Aumento dell’engagement delle persone

Così come percepito dalle organizzazioni private, loSmart Working può contribuire a migliorare il coinvolgimento delle persone restituendo un senso di realizzazione legato sia alla propria vita professionale che privata in quanto permette di aumentare il proprio impegno lavorativo senza sacrificare passioni o esigenze familiari.

Miglioramento delle competenze digitali

Lo Smart Working contribuisce in modo significativo al miglioramento delle competenze digitali delle persone perché costringe a sperimentare nuovi approcci lavorativi che presuppongono un’adozione più estesa e matura delle tecnologie. Lo Smart Working predispone inoltre all’apprendimento dei nuovi strumenti in quanto la persona è consapevole che, grazie a un miglioramento delle proprie capacità di utilizzo delle tecnologie, potrà anche aumentare l’utilizzo del lavoro da remoto.
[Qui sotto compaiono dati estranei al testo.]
-- ==== Sys2Proof/Machine/Regions.lean ====
section
/-! DEFINITION. The regions that a set places in DRAM (14 R477, R330, R332) and those in use now, with the bases that
TABLE_LOAD and TABLE_SAVE have moved (05 R146; 13 R318, R319). -/
namespace Sys2Proof.Machine

/-- A DRAM region: its section and item under R477, its base and length. -/
structure Region where
  sec : Nat
  item : Nat
  base : Nat
  len : Nat
  deriving DecidableEq, Repr

def Region.overlaps (r : Region) (a n : Nat) : Bool := decide (r.base < a + n) && decide (a < r.base + r.len)

namespace Bank

def laneRec (b : Bank) (t : Nat) : Nat := secOfs b 2 + 128 * t
/-- Base and stride of table k of a tile's lane record: 0 CB, 1 O, 2 G, 3 D, 4 temporal (R132). -/
def tblBase (b : Bank) (t k : Nat) : Nat := u64 b (laneRec b t + 8 * k)
def tblStride (b : Bank) (t k : Nat) : Nat := u32 b (laneRec b t + 0x28 + 4 * k)
def tblLen (b : Bank) (t k : Nat) : Nat := 776 * tblStride b t k
def tileTf (b : Bank) (t : Nat) : Bool := (u32 b (laneRec b t + 0x3C)).testBit 0
def targetBase (b : Bank) (t : Nat) : Nat := u64 b (secOfs b 3 + 64 * t + 0x18)
def accSlot (b : Bank) (i : Nat) : Nat := u64 b (secOfs b 4 + 0x18 + 8 * i)

end Bank

/-- The tables that a tile has: the temporal one only where TF_EN is 1 (R477). -/
def tileTables (b : Bank) (t : Nat) : List Nat := if Bank.tileTf b t then [0, 1, 2, 3, 4] else [0, 1, 2, 3]

/-- The regions that a set places, in the order of R477. -/
def setRegions (b : Bank) : List Region :=
  let ts := Bank.enabledTiles b
  (ts.flatMap fun t => (tileTables b t).map fun k =>
      { sec := 2, item := 5 * t + k, base := Bank.tblBase b t k, len := Bank.tblLen b t k })
    ++ (ts.map fun t => { sec := 3, item := t, base := Bank.targetBase b t, len := Bank.tblLen b t 1 })
    ++ ((List.range 4).map fun i => { sec := 4, item := i, base := Bank.accSlot b i, len := 3178496 })
    ++ (((List.range 64).filter fun k => 3 ≤ k && dbufDefined b k).map fun k =>
        { sec := 8, item := k, base := (dbufOf b k).base, len := (dbufOf b k).bytes })
    ++ (if Bank.hasHold b then [{ sec := 11, item := 0, base := Bank.holdIndex b, len := 32 * Bank.holdNIdx b }] else [])
    ++ [{ sec := 12, item := 0, base := Bank.corrBase b, len := Bank.nCorr b * 101711872 },
        { sec := 12, item := 1, base := Bank.rawBase b, len := Bank.nRaw b * 203423744 },
        { sec := 12, item := 2, base := Bank.statsBase b, len := Bank.nStats b * 69696 },
        { sec := 12, item := 3, base := Bank.evtBase b, len := 2 * Bank.evtSlotBytes b }]

/-- The current read base of table k of a tile (R146). -/
def curTable (s : State) (t k : Nat) : BitVec 64 :=
  let l := (tileOf s t).lane
  match k with
  | 0 => l.cb.base
  | 1 => l.o
  | 2 => l.g
  | 3 => l.d
  | _ => l.t.base

/-- Its write base (R146): only CB and the temporal table have one of their own. -/
def curTableWrite (s : State) (t k : Nat) : BitVec 64 :=
  let l := (tileOf s t).lane
  match k with
  | 0 => l.cb.write
  | 4 => l.t.write
  | _ => curTable s t k

/-- The tables in use of the active set (R332): CB, O, G, D and temporal tables, targets and marked buffers, where they
lie now. -/
def tablesInUse (s : State) : List Region :=
  match activeSet s with
  | none => []
  | some b =>
    let ts := Bank.enabledTiles b
    (ts.flatMap fun t => (tileTables b t).flatMap fun k =>
        [{ sec := 2, item := 5 * t + k, base := (curTable s t k).toNat, len := Bank.tblLen b t k },
         { sec := 2, item := 5 * t + k, base := (curTableWrite s t k).toNat, len := Bank.tblLen b t k }])
      ++ (ts.map fun t => { sec := 3, item := t, base := (tileOf s t).cal.target.toNat, len := Bank.tblLen b t 1 })
      ++ (((List.range 64).filter fun k => 3 ≤ k && dbufDefined b k && namedDbuf b k).flatMap fun k =>
        [{ sec := 8, item := k, base := (dbufBases s b k).base.toNat, len := (dbufOf b k).bytes },
         { sec := 8, item := k, base := (dbufBases s b k).write.toNat, len := (dbufOf b k).bytes },
         { sec := 8, item := k, base := (dbufAhead s b k).base.toNat, len := (dbufOf b k).bytes },
         { sec := 8, item := k, base := (dbufAhead s b k).write.toNat, len := (dbufOf b k).bytes }])

/-- Every region in use: the tables where they lie now, the other regions of the active set where it places them, and
the destinations of copies under way (R318, R319). -/
def regionsInUse (s : State) : List Region :=
  match activeSet s with
  | none => []
  | some b =>
    tablesInUse s ++ ((setRegions b).filter fun r =>
        !(r.sec = 2 || r.sec = 3 || (r.sec = 8 && namedDbuf b r.item)))
      ++ (s.cfg.saves.filter fun p => p.copy).map fun p =>
        { sec := 0xFF, item := p.table.toNat, base := p.dest.toNat,
          len := if bits p.table.toNat 15 8 = 5 then (dbufOf b (bits p.table.toNat 21 16)).bytes
            else Bank.tblLen b (p.table.toNat % 256) (bits p.table.toNat 15 8) }

/-- A span falls inside a table in use (R65). -/
def touchesTable (s : State) (a n : Nat) : Bool := (tablesInUse s).any fun r => r.overlaps a n

end Sys2Proof.Machine
end

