-- ==== Sys2Proof/Machine/Lanes.lean ====
section
/-! DEFINITION. Correction lanes (05) and the flat-field unit's work on a frame (06 R156 to R161): one readout row at a
time, the end of a frame, and the deadline. -/
namespace Sys2Proof.Machine

/-! ### The lane, calibration and rotation records of the active set (R132, R154, R155) -/

def activeWord (s : State) (sec o : Nat) : Nat :=
  match activeSet s with | some b => Bank.u32 b (Bank.secOfs b sec + o) | none => 0
def activeHalf (s : State) (sec o : Nat) : Nat := activeWord s sec o % 65536
def activeByte (s : State) (sec o : Nat) : Nat := activeWord s sec o % 256
def activeLong (s : State) (sec o : Nat) : Nat := activeWord s sec o + 2 ^ 32 * activeWord s sec (o + 4)

def laneWord (s : State) (t o : Nat) : Nat := activeWord s 2 (128 * t + o)
def laneFlags (s : State) (t : Nat) : Nat := laneWord s t 0x3C
def tfEn (s : State) (t : Nat) : Bool := (laneFlags s t).testBit 0
def bprEn (s : State) (t : Nat) : Bool := (laneFlags s t).testBit 1
def blindMode (s : State) (t : Nat) : Nat := bits (laneFlags s t) 3 2
def blindMin (s : State) (t : Nat) : Nat := bits (laneFlags s t) 7 4
def alphaOf (s : State) (t : Nat) : Nat := laneWord s t 0x40 % 65536
def motionThr (s : State) (t : Nat) : Nat := laneWord s t 0x40 / 65536
def sceneOfs (s : State) (t : Nat) : Int := toSigned 32 (laneWord s t 0x44)
def cbStride (s : State) (t : Nat) : Nat := laneWord s t 0x28
def oStride (s : State) (t : Nat) : Nat := laneWord s t 0x2C
def gStride (s : State) (t : Nat) : Nat := laneWord s t 0x30
def dStride (s : State) (t : Nat) : Nat := laneWord s t 0x34
def tStride (s : State) (t : Nat) : Nat := laneWord s t 0x38

def calWord (s : State) (t o : Nat) : Nat := activeWord s 3 (64 * t + o)
def housSlot (s : State) (t : Nat) : Nat := calWord s t 0x14 % 256
def flagSlot (s : State) (t : Nat) : Nat := calWord s t 0x14 / 256 % 256
def calEn (s : State) (t : Nat) : Bool := (calWord s t 0x14).testBit 16
def anchorMode (s : State) (t : Nat) : Bool := (calWord s t 0x14).testBit 17

def nAvg (s : State) : Nat := activeByte s 4 0x06
def accBase (s : State) (i : Nat) : Nat := activeLong s 4 (0x18 + 8 * i)

/-! ### Where words lie (R132, R133) -/

def corrSlotBytes : Nat := 101711872
def rawSlotBytes : Nat := 203423744
def corrAddr (b : Bank) (slot t r : Nat) : Nat := Bank.corrBase b + slot * corrSlotBytes + t * 1589248 + r * 2048
def rawAddr (base t r : Nat) : Nat := base + t * 3178496 + r * 4096

/-! ### Replay (R66 to R69, R118) -/

/-- The side record of the frame being replayed has its MAGIC (R67). -/
def sideGood (l : List Byte) : Bool := leNat (l.take 4) = 0x52444953
def sideU32 (l : List Byte) (o : Nat) : Nat := leNat ((l.drop o).take 4)
def sideU8 (l : List Byte) (o : Nat) : Nat := leNat ((l.drop o).take 1)
/-- The side record in force, in a replayed frame. -/
def sideOf (s : State) : Option (List Byte) := s.replay.map fun r => r.side
/-- W, OFS and GAIN that the lane uses for a tap: from the side record in replay (R118). -/
def tapFactors (s : State) (t : Nat) (b : Bool) : Nat × Int × Nat :=
  match sideOf s with
  | some l =>
    let a := 0x40 + 32 * t
    (sideU32 l (a + (if b then 24 else 20)), toSigned 32 (sideU32 l (a + (if b then 8 else 0))),
      sideU32 l (a + (if b then 12 else 4)))
  | none => let x := tapOf (tileOf s t) b; (x.w.toNat, x.ofs.toInt, x.gain.toNat)

/-! ### Stages 1 and 2 and the counter-bias word (R104 to R118) -/

/-- What the lane knows of a pixel after stage 2. -/
structure PixX where
  /-- ST of the word fetched, the code presented, whether the word was late. -/
  st : Nat
  cb : Nat
  late : Bool
  rsat : Bool
  /-- X of R110 and X′ of R111. -/
  x : Int
  x' : Int
  /-- The counter-bias word written back. -/
  cbNew : Nat

/-- One sample of a tap: the word fetched, the code the DAC holds, the live code or the recorded X (R110 to R118). -/
def sample (s : State) (t : Nat) (b : Bool) (fetched dac : Nat) (late : Bool) (live : Int) (rec : Option Int) : PixX :=
  let (w, ofs, gain) := tapFactors s t b
  let tapofs := tapOfs s t b
  let cb := if late then dac else fetched % 4096
  let st := fetched / 4096 % 16
  let r0 := match rec with | some x => x + tapofs - ((w * cb / 256 : Nat) : Int) | none => live
  let r := clamp r0 (-32768) 32767
  let sat := satCode r
  { st, cb, late, rsat := sat, x := composite w cb r tapofs, x' := composite' w cb r ofs gain tapofs,
    cbNew := if nullEn s t then nullstep cb st r w (stepLim s t) else fetched }

/-- `n` counter-bias words of row `r` from column `c`, as the lane reads them from DRAM (R108, R131). -/
def cbWords (s : State) (t r c n : Nat) : List (BitVec 16) :=
  (List.range n).map fun i =>
    BitVec.ofNat 16 (dramU16 s ((tileOf s t).lane.cb.base.toNat + r * cbStride s t + 2 * (c + i)))

/-- The counter-bias words of a row: those fetched ahead of it, and the rest in 64-byte groups (R108). -/
def rowWords (s : State) (t r : Nat) : List (BitVec 16) :=
  let buf := (tileOf s t).lane.work.cbBuf
  buf ++ cbWords s t r buf.length (1024 - buf.length)

/-- The words in the lane's buffer as row `r` begins: at most 512 are fetched ahead of the slot being loaded (R108). -/
def fetchAhead (t r : Nat) (s : State) : State :=
  modWork t (fun w => { w with cbBuf := if r < 776 then cbWords s t r 0 512 else [] }) s

/-- The pixels of a row after stage 2, column by column, with the codes both DACs hold (R104, R108, R109). -/
def rowSamples (s : State) (t r : Nat) (codesA codesB : List (BitVec 16)) (late : List Nat) :
    List PixX × Nat × Nat :=
  let words := rowWords s t r
  let recAt (c : Nat) : Option Int := s.replay.map fun p =>
    toSigned 24 (dramU32 s (rawAddr (p.rawBase + p.at_ * p.rawStride) t r + 4 * c))
  let idle := cbIdle s t
  let (l, da, db) := (List.range 1024).foldl (fun (acc : List PixX × Nat × Nat) c =>
      let (l, da, db) := acc
      let b := c % 2 = 1
      let live := codeOf ((if b then codesB else codesA).getD (c / 2) 0)
      let p := sample s t b (words.getD c 0).toNat (if b then db else da) (late.contains c) live (recAt c)
      (p :: l, if b then da else p.cb, if b then p.cb else db)) ([], idle, idle)
  (l.reverse, da, db)

/-- The raw-store word of a pixel (R117). -/
def rawWord (p : PixX) : Nat := wrap 24 p.x + p.st * 2 ^ 24 + p.rsat.toNat * 2 ^ 28 + p.late.toNat * 2 ^ 29

/-- Write one word for each column of a row. -/
def writeRow (a size : Nat) (vals : List Nat) (s : State) : State :=
  (vals.zipIdx).foldl (fun s p => stageWrite (a + size * p.2) (leBytes size p.1) s) s

/-! ### Stage 3: blind rows (R134 to R136) -/

/-- B[c] of every column at the end of row 7, and whether R135 applies (R134, R135). -/
def blindOffsets (s : State) (t : Nat) (a : Acc) : List Int × Bool :=
  let tapSum (b : Nat) : Int × Nat :=
    ((((a.blindS.zipIdx).filter fun p => p.2 % 2 = b).map fun p => p.1).sum,
     (((a.blindN.zipIdx).filter fun p => p.2 % 2 = b).map fun p => p.1).sum)
  let ta := tapSum 0
  let tb := tapSum 1
  let mean (x : Int × Nat) : Int := if x.2 = 0 then 0 else rndDiv x.1 x.2
  let mode := blindMode s t
  let ofs (c : Nat) : Int :=
    let n := a.blindN.getD c 0
    let tap := if c % 2 = 1 then tb else ta
    if mode = 0 then 0
    else if mode = 1 && blindMin s t ≤ n && n ≠ 0 then rndDiv (a.blindS.getD c 0) n
    else mean tap
  ((List.range 1024).map ofs, mode ≠ 0 && (ta.2 = 0 || tb.2 = 0))

/-! ### Statistics (R147, R158) -/

def Acc.empty : Acc :=
  { rsat := 0, conv := 0, rail := 0, nValid := 0, nInvalid := 0, min := 0xFFFF, max := 0, bad := 0, norep := 0,
    clipLo := 0, clipHi := 0, motion := 0, sum := 0, hist := List.replicate 256 0,
    blindS := List.replicate 1024 0, blindN := List.replicate 1024 0, vn := 0, v1 := 0, v2 := 0 }

/-- Count an output word of an active pixel (R147). -/
def Acc.out (a : Acc) (w : Nat) : Acc :=
  if w = 0xFFFF then { a with nInvalid := a.nInvalid + 1 }
  else { a with nValid := a.nValid + 1, min := BitVec.ofNat 16 (Nat.min a.min.toNat w),
                max := BitVec.ofNat 16 (Nat.max a.max.toNat w), sum := a.sum + w,
                hist := a.hist.modify (w / 256) (· + 1) }

/-- Add a V of R137 to the variance sums (R158). -/
def Acc.addV (a : Acc) (v : Int) : Acc :=
  let v := clamp v (-32768) 32767
  { a with vn := a.vn + 1, v1 := a.v1 + v, v2 := a.v2 + (v * v).toNat }

/-- VAR of R158. -/
def Acc.var (a : Acc) : BitVec 32 :=
  if a.vn = 0 then BitVec.allOnes 32
  else satNat 32 (rndDiv ((a.vn * a.v2 : Nat) - a.v1 * a.v1) (a.vn * a.vn : Nat)).toNat

/-! ### Stage 4 (R137, R138) and the flat-field unit (R156 to R161) -/

def heldPhase : CalPhase → Bool
  | .close | .accum | .compute | .open => true
  | _ => false

/-- The address of the word the lane reads as O (R156). -/
def oReadAddr (s : State) (t r c : Nat) : Nat :=
  let x := tileOf s t
  let own := x.lane.o.toNat + r * oStride s t + 4 * c
  let slot := accBase s x.cal.slot + r * 4096 + 4 * c
  let target := x.cal.target.toNat + r * oStride s t + 4 * c
  match x.cal.phase with
  | .idle | .close => own
  | .accum => if x.cal.index = 0 then own else slot
  | .compute => slot
  | .open => if x.cal.abandoning then own else target
  | .traverse => target

/-- The offset stage 4 uses: in TRAVERSE frame j the blend of the two tables (R161). -/
def oUsed (s : State) (t r c : Nat) : Int :=
  let x := tileOf s t
  let o := toSigned 24 (dramU32 s (oReadAddr s t r c))
  if x.cal.phase = .traverse then
    let old := toSigned 24 (dramU32 s (x.lane.o.toNat + r * oStride s t + 4 * c))
    old + rndDiv ((o - old) * (x.cal.index + 1 : Nat)) x.cal.kUsed
  else o

/-- V of R137 for an active pixel. -/
def formV (s : State) (t r c : Nat) (x' bc : Int) : Int :=
  let x := tileOf s t
  let d := toSigned 16 (dramU16 s (x.lane.d.toNat + r * dStride s t + 2 * c))
  x' - bc - oUsed s t r c - rndShr (d * x.lane.dt.toInt) 16 - x.lane.housing.toInt

/-- The slot word that ACCUM frame j writes (R159): the word read as O, the old slot word, V and whether the sample
poisons the pixel. -/
def slotWord (j : Nat) (oR : Int) (old : Nat) (u : Int) (poison : Bool) : Nat :=
  if j = 0 then
    if poison then 2 ^ 31 + 2 ^ 30 + wrap 30 oR else wrap 30 u
  else if old.testBit 31 then old
  else if poison then 2 ^ 31 + wrap 30 (rndDiv (toSigned 30 old) j)
  else wrap 30 (toSigned 30 old + u)

/-- The target word of a slot word (R160). -/
def newOfs (w nAvg : Nat) (l : Int) : Int :=
  let v := toSigned 30 w
  if w.testBit 31 && w.testBit 30 then v
  else clamp ((if w.testBit 31 then v else rndDiv v nAvg) - l) (-8388608) 8388607

/-- The flat-field unit's work on an active pixel of a HELD frame (R159, R160). -/
def flatField (t r c : Nat) (p : PixX) (v : Int) (s : State) : State :=
  let x := tileOf s t
  let slotA := accBase s x.cal.slot + r * 4096 + 4 * c
  match x.cal.phase with
  | .accum =>
    let j := x.cal.index
    let oR := toSigned 24 (dramU32 s (oReadAddr s t r c))
    let u := v + oR
    let poison := p.rsat || decide (8388608 ≤ u.natAbs)
    let old := if j = 0 then 0 else dramU32 s slotA
    let now := slotWord j oR old u poison
    let newly := poison && (j = 0 || !(old.testBit 31))
    stageWrite slotA (leBytes 4 now) (modCal t (fun k =>
      let k := { k with poisoned := k.poisoned + newly.toNat }
      if j = 0 && !poison then
        { k with n0 := k.n0 + 1, sv0 := k.sv0 + v, max0 := if k.n0 = 0 then v else max k.max0 v,
                 min0 := if k.n0 = 0 then v else min k.min0 v }
      else k) s)
  | .compute =>
    let o := newOfs (dramU32 s slotA) (nAvg s) x.cal.curLevel
    stageWrite (x.cal.target.toNat + r * oStride s t + 4 * c) (leInt 4 o) s
  | _ => s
Ottimizzazione della gestione degli spazi

Aspetto molto rilevante soprattutto se si pensa all’entità significativa del patrimonio immobiliare del settore pubblico e alla possibilità non soltanto di avviare un processo di razionalizzazione, ma, soprattutto, di restituire ai cittadini parte di questi luoghi valorizzandoli in ottica di spazi lavorativi di co-working e di socializzazione.